The most striking comparison here is ease-in vs ease-out. Ease-in starts slow and accelerates, like an object being pushed from rest. For UI elements leaving the screen that can work, but for elements entering, it always feels sluggish. Ease-out is almost always the better default for entering elements.

3. Going Beyond [0, 1]: Overshoot and Anticipate

When a y value exceeds 1.0, the animation briefly surpasses its target before coming back. When a y value drops below 0, the animation briefly goes in the opposite direction before correcting. These are called overshoot and anticipate.

This is where CSS cubic-bezier gets genuinely expressive. A slight overshoot tricks the eye into reading the motion as physical, like a rubber band or a spring. Without any overshoot, even a well-crafted ease can feel like a computer moving something. With a subtle overshoot, it suddenly feels alive.

/* Standard ease-out — stops exactly at the target */
transition-timing-function: cubic-bezier(0.00, 0.00, 0.58, 1.00);

/* Spring — overshoots then snaps back */
transition-timing-function: cubic-bezier(0.34, 1.56, 0.64, 1.00);
/*                                              ^^^^
                             y1 above 1.0 = overshoot */

/* Anticipate — dips before launching */
transition-timing-function: cubic-bezier(0.36, -0.30, 0.63, 1.30);
/*                                              ^^^^^
                             y1 below 0 = moves in reverse briefly */

Drag the slider upward past 1.0 and watch the ball briefly fly past its destination before snapping back. Around 1.4–1.6 is the sweet spot for most UI. Above 1.8, it starts feeling like a bounce and draws too much attention to itself.

4. Using cubic-bezier in Practice

You can use cubic-bezier anywhere CSS accepts an easing value: transition,animation-timing-function, or the newer linear() function for keyframe-based spring interpolation.

/* On a transition */
.card {
  transform: scale(1);
  transition: transform 300ms cubic-bezier(0.34, 1.56, 0.64, 1);
}
.card:hover {
  transform: scale(1.04);
}

/* On a keyframe animation */
.modal {
  animation: slideUp 400ms cubic-bezier(0.22, 1, 0.36, 1) both;
}

@keyframes slideUp {
  from { opacity: 0; transform: translateY(24px); }
  to   { opacity: 1; transform: translateY(0); }
}

In React with inline styles you can build the string dynamically, which is useful for animation tools or for parameterising the spring feeling in a design system token:

// Design token approach
const easings = {
  spring:    'cubic-bezier(0.34, 1.56, 0.64, 1)',
  snappy:    'cubic-bezier(0.77, 0.00, 0.18, 1)',
  anticipate:'cubic-bezier(0.36, -0.30, 0.63, 1.3)',
}

// Dynamic spring strength
const spring = (strength = 1.56) =>
  `cubic-bezier(0.34, ${strength}, 0.64, 1)`

// Usage in a component
style={{ transition: `transform 300ms ${spring(1.8)}` }}

5. Five Curves Worth Bookmarking

After building the Bezier Editor and experimenting with motion for a while, these are the five I keep coming back to.
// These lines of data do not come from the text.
theorem State.resetReadback_keeps {s₀ : State} (target : Word) (s : State) (hk : Keeps s₀ s) : Keeps s₀ (State.resetReadback target s).1 := by
  unfold State.resetReadback
  dsimp only
  repeat' first | (intro _) | with_reducible assumption | with_reducible apply State.forAll_keeps | with_reducible apply State.clearSto_keeps | with_reducible apply State.modSaf_keeps | with_reducible apply State.clearGlb_keeps | with_reducible apply foldl_keeps | with_reducible apply ite_keeps | split | with_reducible rfl | with_reducible apply And.intro

theorem execSafReset_keeps {s₀ : State} (r : Ring) (d : Desc) (s : State) (hk : Keeps s₀ s) : KeepsO s₀ (execSafReset r d s) := by
  unfold execSafReset
  apply KeepsO.next
  apply State.work_keeps _ _ _ _ _ hk
  intro t ht
  dsimp only
  apply State.complete_keeps
  apply State.flushTrig_keeps
  have one : ∀ (k : Nat) (g : State → State × Bool) (u : State × Word), (∀ t, Keeps s₀ t → Keeps s₀ (g t).1) → Keeps s₀ u.1 →
      Keeps s₀ (if (!(d.b 24).getLsbD k) = true then u else ((g u.1).1, if (g u.1).2 = true then u.2 ||| bit 32 k else u.2)).1 := by
    intro k g u hg hu
    split
    · exact hu
    · exact hg u.1 hu
  refine one 5 _ _ (fun t h => State.resetReadback_keeps _ t h) ?_
  refine one 4 _ _ (fun t h => State.resetSite_keeps t h) ?_
  refine one 3 _ _ (fun t h => State.resetContact_keeps _ t h) ?_
  refine one 2 _ _ (fun t h => State.resetEstop_keeps _ t h) ?_
  refine one 1 _ _ (fun t h => State.resetSto_keeps _ _ t h) ?_
  refine one 0 _ _ (fun t h => State.resetHost_keeps _ _ t h) ?_
  exact State.runToFleet_keeps _ t ht

end Sys2Proof.Machine
end

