theorem State.fallbackSplit_keeps {s₀ : State} (s : State) (hk : Keeps s₀ s) : Keeps s₀ (State.fallbackSplit s) := by
  unfold State.fallbackSplit
  try dsimp only
  repeat' first | (intro _) | with_reducible assumption | with_reducible apply State.needCurves_keeps | with_reducible apply State.setGrants_keeps | with_reducible apply foldl_keeps | with_reducible apply ite_keeps | split | with_reducible rfl | with_reducible apply And.intro | (dsimp only [id]; with_reducible assumption)

theorem State.rampApply_keeps {s₀ : State} (s : State) (hk : Keeps s₀ s) : Keeps s₀ (State.rampApply s) := by
  unfold State.rampApply
  try dsimp only
  repeat' first | (intro _) | with_reducible assumption | with_reducible apply State.modAlc_keeps | with_reducible apply State.fallbackSplit_keeps | with_reducible apply foldl_keeps | with_reducible apply ite_keeps | split | with_reducible rfl | with_reducible apply And.intro | (dsimp only [id]; with_reducible assumption)

theorem State.alcAct_keeps {s₀ : State} (s : State) (hk : Keeps s₀ s) : Keeps s₀ (State.alcAct s) := by
  unfold State.alcAct
  try dsimp only
  repeat' first | (intro _) | with_reducible assumption | with_reducible apply State.modAlc_keeps | with_reducible apply State.raise_keeps | with_reducible apply State.forAll_keeps | with_reducible apply State.modOut_keeps | with_reducible apply State.applyDown_keeps | with_reducible apply State.rampApply_keeps | with_reducible apply foldl_keeps | with_reducible apply ite_keeps | split | with_reducible rfl | with_reducible apply And.intro | (dsimp only [id]; with_reducible assumption)

theorem State.noteShares_keeps {s₀ : State} (s : State) (hk : Keeps s₀ s) : Keeps s₀ (State.noteShares s) := by
  unfold State.noteShares
  try dsimp only
  repeat' first | (intro _) | with_reducible assumption | with_reducible apply State.forAll_keeps | with_reducible apply State.modChild_keeps | with_reducible apply foldl_keeps | with_reducible apply ite_keeps | split | with_reducible rfl | with_reducible apply And.intro | (dsimp only [id]; with_reducible assumption)

theorem State.applyClamps_keeps {s₀ : State} (s : State) (hk : Keeps s₀ s) : Keeps s₀ (State.applyClamps s) := by
  unfold State.applyClamps
  try dsimp only
  repeat' first | (intro _) | with_reducible assumption | with_reducible apply State.forAll_keeps | with_reducible apply State.limitTick_keeps | with_reducible apply State.modRegCh_keeps | with_reducible apply State.modReg_keeps | with_reducible apply State.transferClamps_keeps | with_reducible apply foldl_keeps | with_reducible apply ite_keeps | split | with_reducible rfl | with_reducible apply And.intro | (dsimp only [id]; with_reducible assumption)

theorem State.reversalCheck_keeps {s₀ : State} (o : Outlet) (s : State) (hk : Keeps s₀ s) : Keeps s₀ (State.reversalCheck o s) := by
  unfold State.reversalCheck
  try dsimp only
  repeat' first | (intro _) | with_reducible assumption | with_reducible apply State.modOut_keeps | with_reducible apply foldl_keeps | with_reducible apply ite_keeps | split | with_reducible rfl | with_reducible apply And.intro | (dsimp only [id]; with_reducible assumption)

theorem State.capsDone_keeps {s₀ : State} (s : State) (hk : Keeps s₀ s) : Keeps s₀ (State.capsDone s) := by
  unfold State.capsDone
  try dsimp only
  repeat' first | (intro _) | with_reducible assumption | with_reducible apply State.modAlc_keeps | with_reducible apply State.complete_keeps | with_reducible apply foldl_keeps | with_reducible apply ite_keeps | split | with_reducible rfl | with_reducible apply And.intro | (dsimp only [id]; with_reducible assumption)

theorem execApplyInstant_keeps {s₀ : State} (s : State) (hk : Keeps s₀ s) : KeepsO s₀ (execApplyInstant s) := by
  unfold execApplyInstant
  try dsimp only
  repeat' first | (intro _) | with_reducible assumption | with_reducible apply KeepsO.next | with_reducible apply State.live_keeps | with_reducible apply State.runToOffset_keeps | with_reducible apply State.alcSync_keeps | with_reducible apply State.noteShares_keeps | with_reducible apply State.alcAct_keeps | with_reducible apply State.heldCheck_keeps | with_reducible apply State.heldStart_keeps | with_reducible apply State.forAll_keeps | with_reducible apply State.reversalCheck_keeps | with_reducible apply State.applyClamps_keeps | with_reducible apply State.capsDone_keeps | with_reducible apply State.writeGrant_keeps | with_reducible apply State.siteEval_keeps | with_reducible apply foldl_keeps | with_reducible apply ite_keeps | with_reducible apply iteO_keeps | split | with_reducible rfl | with_reducible apply And.intro | (dsimp only [id]; with_reducible assumption)

theorem State.curtailSampled_keeps {s₀ : State} (c1 c0 : Bool) (s : State) (hk : Keeps s₀ s) : Keeps s₀ (State.curtailSampled c1 c0 s) := by
  unfold State.curtailSampled
  try dsimp only
  repeat' first | (intro _) | with_reducible assumption | with_reducible apply State.runTo_keeps | with_reducible apply State.modAlc_keeps | with_reducible apply State.raise_keeps | with_reducible apply foldl_keeps | with_reducible apply ite_keeps | split | with_reducible rfl | with_reducible apply And.intro | (dsimp only [id]; with_reducible assumption)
Each one has a distinct personality. Hit Play on any of them to feel the difference.

Where to Go Next

The best way to develop an intuition for easing is to experiment visually. Adjust a control point and immediately see its effect on a moving element. You can do exactly that in the Bezier Editor Drag the handles, pick a preset, tweak the values numerically, and copy the CSS directly into your code.

• →Start with ease-out. Replace every linear or ease with ease-out on entering elements. The difference is immediate.
• →Add a spring to hover states. Use cubic-bezier(0.34, 1.56, 0.64, 1) on scale or translate transitions on interactive cards and buttons.
• →Match duration to distance. Longer distances need longer durations. A tooltip 8px away should be 120ms. A modal sliding in from offscreen should be 350–450ms.
• →Avoid ease-in for UI. Ease-in feels like a loading animation, not a UI interaction. Keep it for exits.
• →Use overshoot sparingly. One spring per interaction is usually enough. Multiple overshooting elements compete for attention.